The code is like this:
import netCDF4
import glob
from netCDF4 import Dataset
import pandas as pd
import numpy as np
# Record all the years of the netCDF files into a Python list
all_years = []
for file in glob.glob('name_of_the_file.nc'):
print(file)
data = Dataset(file, 'r')
data.variables.keys()
print(data.__dict__)
for file in glob.glob('name_of_the_file.nc'):
print(file)
data = Dataset(file, 'r')
time = data.variables['time']
year = time.units[14:18]
all_years.append(year)
all_years
# Creating an empty Pandas DataFrame covering the whole range of data
year_start = min(all_years)
end_year = max(all_years)
date_range = pd.date_range(start = str(year_start) + '-01-01',
end = str(end_year) + '-12-31',
freq = 'Y')
df = pd.DataFrame(0.0, columns = ['Temperature'], index = date_range)

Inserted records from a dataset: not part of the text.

theorem frndint_ended {p : List Prefix} (h : execFrndint p s = .next t) : Ended s (.frndint p) t :=
  nonControl_ended rfl (fun _ h => by
    have hd : AllowsDest (allowed s (.frndint p)) s.sw.top st0 := allowsDest (by simp [Instr.touches, st0]) (by simp
      [st0])
    have ht : s.sw.top + 0#3 ∈ (allowed s (.frndint p)).regs := touches_mem (by simp [Instr.touches])
    have hc : lists s.params (.frndint p) [.isUnder, .ia, .d, .p] = true := rfl
    dsimp only at h
    refine Runs.freeCodes.trans (Runs.preChecks (lists_mem hc (by simp)) (by simp) (lists_mem hc (by simp))
      hd.responses (fun t h => ?_) h)
    refine Runs.denormalCheck (lists_mem hc (by simp)) (fun u v hu h => ?_) h
    split at h
    · cases h; exact Runs.setC1 _
    · cases h
      exact (Runs.reportInexact (lists_mem hc (by simp))).trans (Runs.setSt (by simpa [hu] using ht))) h

theorem fxtract_ended {p : List Prefix} (h : execFxtract p s = .next t) : Ended s (.fxtract p) t :=
  nonControl_ended rfl (fun _ h => by
    have h0 : s.sw.top ∈ (allowed s (.fxtract p)).regs := touches_top (by simp [Instr.touches])
    have h7 : AllowsPush (allowed s (.fxtract p)) s.sw.top :=
      allowsPush (by simp [Instr.touches]) (by simp [Instr.topMoves])
    have hc : lists s.params (.fxtract p) [.isUnder, .isOver, .ia, .d, .z] = true := rfl
    dsimp only at h
    refine Runs.freeCodes.trans (Runs.preChecks (lists_mem hc (by simp)) (fun _ => ⟨lists_mem hc (by simp), h7⟩)
      (lists_mem hc (by simp)) (h7.responses h0) (fun t h => ?_) h)
    split at h
    · cases h
      exact Runs.respond (lists_mem hc (by simp)) ((Runs.setC1 _).trans
        (Runs.writePush (by simpa using h0) (by simpa using h7)))
    · refine Runs.denormalCheck (lists_mem hc (by simp)) (fun u v hu h => ?_) h
      have hu' : u.sw.top = s.sw.top := by simpa using hu
      split at h
      · cases h; exact (Runs.setC1 _).trans (Runs.writePush (by simpa [hu'] using h0) (by simpa [hu'] using h7))
      · cases h; exact (Runs.setC1 _).trans (Runs.writePush (by simpa [hu'] using h0) (by simpa [hu'] using h7))) h

/-- The conditions of a transcendental instruction. -/
abbrev transConds : List Cond := [.isUnder, .ia, .d, .o, .u, .p]

theorem trig_ended {f : Trig} (hm : i.memForm = none) (hc : lists s.params i transConds = true)
    (hr : AllowsResponses (allowed s i) s.sw.top f.responses)
    (ho : f.pushes = true → .isOver ∈ (allowed s i).conds ∧ AllowsPush (allowed s i) s.sw.top)
    (hz : ∀ (a : Ext) (u : State), u.sw.top = s.sw.top → Runs (allowed s i) u (f.onZero a u))
    (hn : ∀ (a : Ext) (u : State), u.sw.top = s.sw.top → Runs (allowed s i) u (f.onNumber a u))
    (h : s.nonControl i (trig f) = .next t) : Ended s i t :=
  nonControl_ended hm (fun _ h => Runs.trig (lists_mem hc (by simp)) ho (lists_mem hc (by simp))
    (lists_mem hc (by simp)) hr hz hn h) h

theorem fsin_ended {p : List Prefix} (h : execFsin p s = .next t) : Ended s (.fsin p) t := by
  have hc : lists s.params (.fsin p) transConds = true := rfl
  have h0 : s.sw.top ∈ (allowed s (.fsin p)).regs := touches_top (by simp [Instr.touches])
  have hd : AllowsDest (allowed s (.fsin p)) s.sw.top st0 := allowsDest (by simp [Instr.touches, st0]) (by simp [st0])
  exact trig_ended rfl hc hd.responses (by simp) (fun _ _ hu => Runs.setSt (by rw [hu]; simpa using h0))
    (fun _ _ hu => Runs.deliverSt0 (lists_mem hc (by simp)) (lists_mem hc (by simp)) (lists_mem hc (by simp))
      (by rw [hu]; exact h0)) h

theorem fcos_ended {p : List Prefix} (h : execFcos p s = .next t) : Ended s (.fcos p) t := by
  have hc : lists s.params (.fcos p) transConds = true := rfl
  have h0 : s.sw.top ∈ (allowed s (.fcos p)).regs := touches_top (by simp [Instr.touches])
  have hd : AllowsDest (allowed s (.fcos p)) s.sw.top st0 := allowsDest (by simp [Instr.touches, st0]) (by simp [st0])
  exact trig_ended rfl hc hd.responses (by simp) (fun _ _ hu => Runs.setSt (by rw [hu]; simpa using h0))
    (fun _ _ hu => Runs.deliverSt0 (lists_mem hc (by simp)) (lists_mem hc (by simp)) (lists_mem hc (by simp))
      (by rw [hu]; exact h0)) h

theorem fsincos_ended {p : List Prefix} (h : execFsincos p s = .next t) : Ended s (.fsincos p) t := by
  have hc : lists s.params (.fsincos p) transConds = true := rfl
  have h0 : s.sw.top ∈ (allowed s (.fsincos p)).regs := touches_top (by simp [Instr.touches])
  have h7 : AllowsPush (allowed s (.fsincos p)) s.sw.top :=
    allowsPush (by simp [Instr.touches]) (by simp [Instr.topMoves])
  exact trig_ended rfl hc (h7.responses h0) (fun _ => ⟨lists_mem (cs := [.isOver]) rfl (by simp), h7⟩)
    (fun _ _ hu => Runs.writePush (by rw [hu]; exact h0) (by rw [hu]; exact h7))
    (fun _ _ hu => Runs.sinCos (lists_mem hc (by simp)) (lists_mem hc (by simp)) (lists_mem hc (by simp))
      (by rw [hu]; exact h0) (by rw [hu]; exact h7)) h

theorem fptan_ended {p : List Prefix} (h : execFptan p s = .next t) : Ended s (.fptan p) t := by
  have hc : lists s.params (.fptan p) transConds = true := rfl
  have h0 : s.sw.top ∈ (allowed s (.fptan p)).regs := touches_top (by simp [Instr.touches])
  have h7 : AllowsPush (allowed s (.fptan p)) s.sw.top :=
    allowsPush (by simp [Instr.touches]) (by simp [Instr.topMoves])
  exact trig_ended rfl hc (h7.responses h0) (fun _ => ⟨lists_mem (cs := [.isOver]) rfl (by simp), h7⟩)
    (fun _ _ hu => Runs.writePush (by rw [hu]; exact h0) (by rw [hu]; exact h7))
    (fun _ _ hu => (Runs.deliverSt0 (lists_mem hc (by simp)) (lists_mem hc (by simp)) (lists_mem hc (by simp))
      (by rw [hu]; exact h0)).trans (Runs.push (by rw [State.deliverSt0_top, hu]; exact h7))) h

theorem allowsSt1Pop (h0 : 0#3 ∈ i.touches) (h1 : 1#3 ∈ i.touches) (h : 1#3 ∈ i.topMoves) :
    AllowsDest (allowed s i) s.sw.top st1Pop := allowsDest h1 fun _ => ⟨h0, h⟩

Now the interesting part of this second python script. Usually NetCDf files cover vast geographical areas (for example Nothern Hemisphere or entire continents), which is not so useful for particular statistical analysis. Let say that the user wants to extract climate data from nc files for particular locations - countries, regions, cities, etc. GeoDelta Lab comes with a very useful approach. It requires a small CSV file, created separately by the user, where three columns are created: Name (name of the region/country/location), Longitude and Latitude.

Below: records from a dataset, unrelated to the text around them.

-- ==== Sys2Proof/Tests/Slice0.lean ====
section
/-! SUPPORT. Tests: the checks of WellFormed, the decoding of a written-out word of every row of the opcode table, single
steps with the results of spec/95_test_vectors.md, and for each statement with hypotheses a case that meets them. -/

-- One theorem after the other: each waits for the kernel.
set_option Elab.async false

namespace Sys2Proof.Tests

open Sys2Proof.Machine

/-! ### WellFormed: each check refuses a term that breaks it -/

theorem test_wellFormed_accepts : (Instr.fldM32 [.fs] (.base .ebp (.d8 4))).wellFormed true = true := by decide

theorem test_wellFormed_lock : (Instr.fld1 [.lock]).wellFormed true = false := by decide

theorem test_wellFormed_rep : (Instr.fld1 [.rep]).wellFormed true = false := by decide

theorem test_wellFormed_repne : (Instr.fld1 [.repne]).wellFormed true = false := by decide

theorem test_wellFormed_too_long : (Instr.fldM32 (List.replicate 10 .ds) (.abs 0)).wellFormed true = false := by decide

theorem test_wellFormed_longest : (Instr.fldM32 (List.replicate 9 .ds) (.abs 0)).wellFormed true = true := by decide

theorem test_wellFormed_address_size : (Instr.fldM32 [] (.base16 .si .none)).wellFormed true = false := by decide

theorem test_wellFormed_esp_base : (Instr.fldM32 [] (.base .esp .none)).wellFormed true = false := by decide

theorem test_wellFormed_esp_index : (Instr.fldM32 [] (.sib 0 (some .esp) .eax .none)).wellFormed true = false := by
  decide

theorem test_wellFormed_esp_index_no_base : (Instr.fldM32 [] (.sibAbs 0 (some .esp) 0)).wellFormed true = false := by
  decide

theorem test_wellFormed_ebp_base : (Instr.fldM32 [] (.base .ebp .none)).wellFormed true = false := by decide

theorem test_wellFormed_ebp_sib : (Instr.fldM32 [] (.sib 0 none .ebp .none)).wellFormed true = false := by decide

theorem test_wellFormed_bp_base : (Instr.fldM32 [] (.base16 .bp .none)).wellFormed false = false := by decide

/-! ### Decoding: a word of every row (R101 to R117), written out from the opcode table -/

/-- Each list of bytes decodes to its instruction in a 32-bit code segment, with nothing left. -/
def decodesTo (l : List (List Byte × Instr)) : Bool :=
  l.all fun x =>
    match decode true x.1 with
    | .ok (i, []) => i == x.2
    | _ => false

theorem test_decode_D8_mem : decodesTo
    [([0xD8, 0x00], .faddM32 [] (.base .eax .none)),
     ([0xD8, 0x08], .fmulM32 [] (.base .eax .none)),
     ([0xD8, 0x10], .fcomM32 [] (.base .eax .none)),
     ([0xD8, 0x18], .fcompM32 [] (.base .eax .none)),
     ([0xD8, 0x20], .fsubM32 [] (.base .eax .none)),
     ([0xD8, 0x28], .fsubrM32 [] (.base .eax .none)),
     ([0xD8, 0x30], .fdivM32 [] (.base .eax .none)),
     ([0xD8, 0x38], .fdivrM32 [] (.base .eax .none))] = true := by
  decide +kernel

# Defining the location, lat, lon based on the csv data
cities = pd.read_csv('countries.csv')
cities
all_years
for index, row in cities.iterrows():
location = row['names']
location_latitude = row['lat']
location_longitude = row['long']
# Sorting the all_years python list
all_years.sort()
for yr in all_years:
# Reading-in the data
data = Dataset('prAdjust_tmean_abs_QM-EFAS-Meteo-EUR-11_MPI-M-MPI-ESM-LR_historical_r1i1p1_MPI-CSC-REMO2009-v1_na_1971-2000_grid5km_v1.nc', 'r')

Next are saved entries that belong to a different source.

-- ==== Sys2Proof/Syntax.lean ====
section
/-! DEFINITION. The commands of SPRINTZ-CORE: one constructor for each row of the opcode map (R107). -/

namespace Sys2Proof

/-- A command with its operands (R105 to R107). -/
inductive Instr where
  /-- INIT (R143): the number of dimensions and the two mode bits. -/
  | init (d : BitVec 16) (delta rle : Bool)
  /-- SETSRC (R144): the byte address of the next input byte. -/
  | setsrc (addr : Addr)
  /-- SETDST (R145): the byte address of the next output byte. -/
  | setdst (addr : Addr)
  /-- RDREG (R146): the index of the register read (R37). -/
  | rdreg (idx : BitVec 8)
  /-- ANLZ (R161): the bit-width analyzer. -/
  | anlz
  /-- PACK (R172): the stripe packer. -/
  | pack
  /-- UNPACK (R178): the stripe unpacker. -/
  | unpack
  /-- GRPBEG (R192): opens a group on encode. -/
  | grpbeg
  /-- HDRPUT (R195): deposits one block's width codes. -/
  | hdrput
  /-- HDRDEC (R198): decodes a group header. -/
  | hdrdec
  /-- ZZENC (R212): delta and zig-zag encode. -/
  | zzenc
  /-- ZZDEC (R215): zig-zag and delta decode. -/
  | zzdec
  /-- RLE (R222): one step of the run detector. -/
  | rle
  /-- RLEFLUSH (R226): the boundary rule at the end of input. -/
  | rleflush
  /-- RLEDEC (R228): expands one run. -/
  | rledec
deriving DecidableEq, Repr

end Sys2Proof
end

# Storing the lat and lon data of the netCDF file into variables
lat = data.variables['lat'][:]
lon = data.variables['lon'][:]
# Squared difference between the specified lat,lon and the lat,lon of the netCDF
sq_diff_lat = (lat - location_latitude)**2
sq_diff_lon = (lon - location_longitude)**2
# Identify the index of the min value for lat and lon
min_index_lat = sq_diff_lat.argmin()
min_index_lon = sq_diff_lon.argmin()
# Accessing the average temparature data
temp = data.variables['prAdjust_tmean']
# Creating the date range for each year during each iteration
start = str(yr) + '-01-01'
end = str(yr) + '-12-31'
d_range = pd.date_range(start = start,
end = end,
freq = 'D')
for t_index in np.arange(0, len(d_range)):
print('Recording the value for '+ location+': ' + str(d_range[t_index]))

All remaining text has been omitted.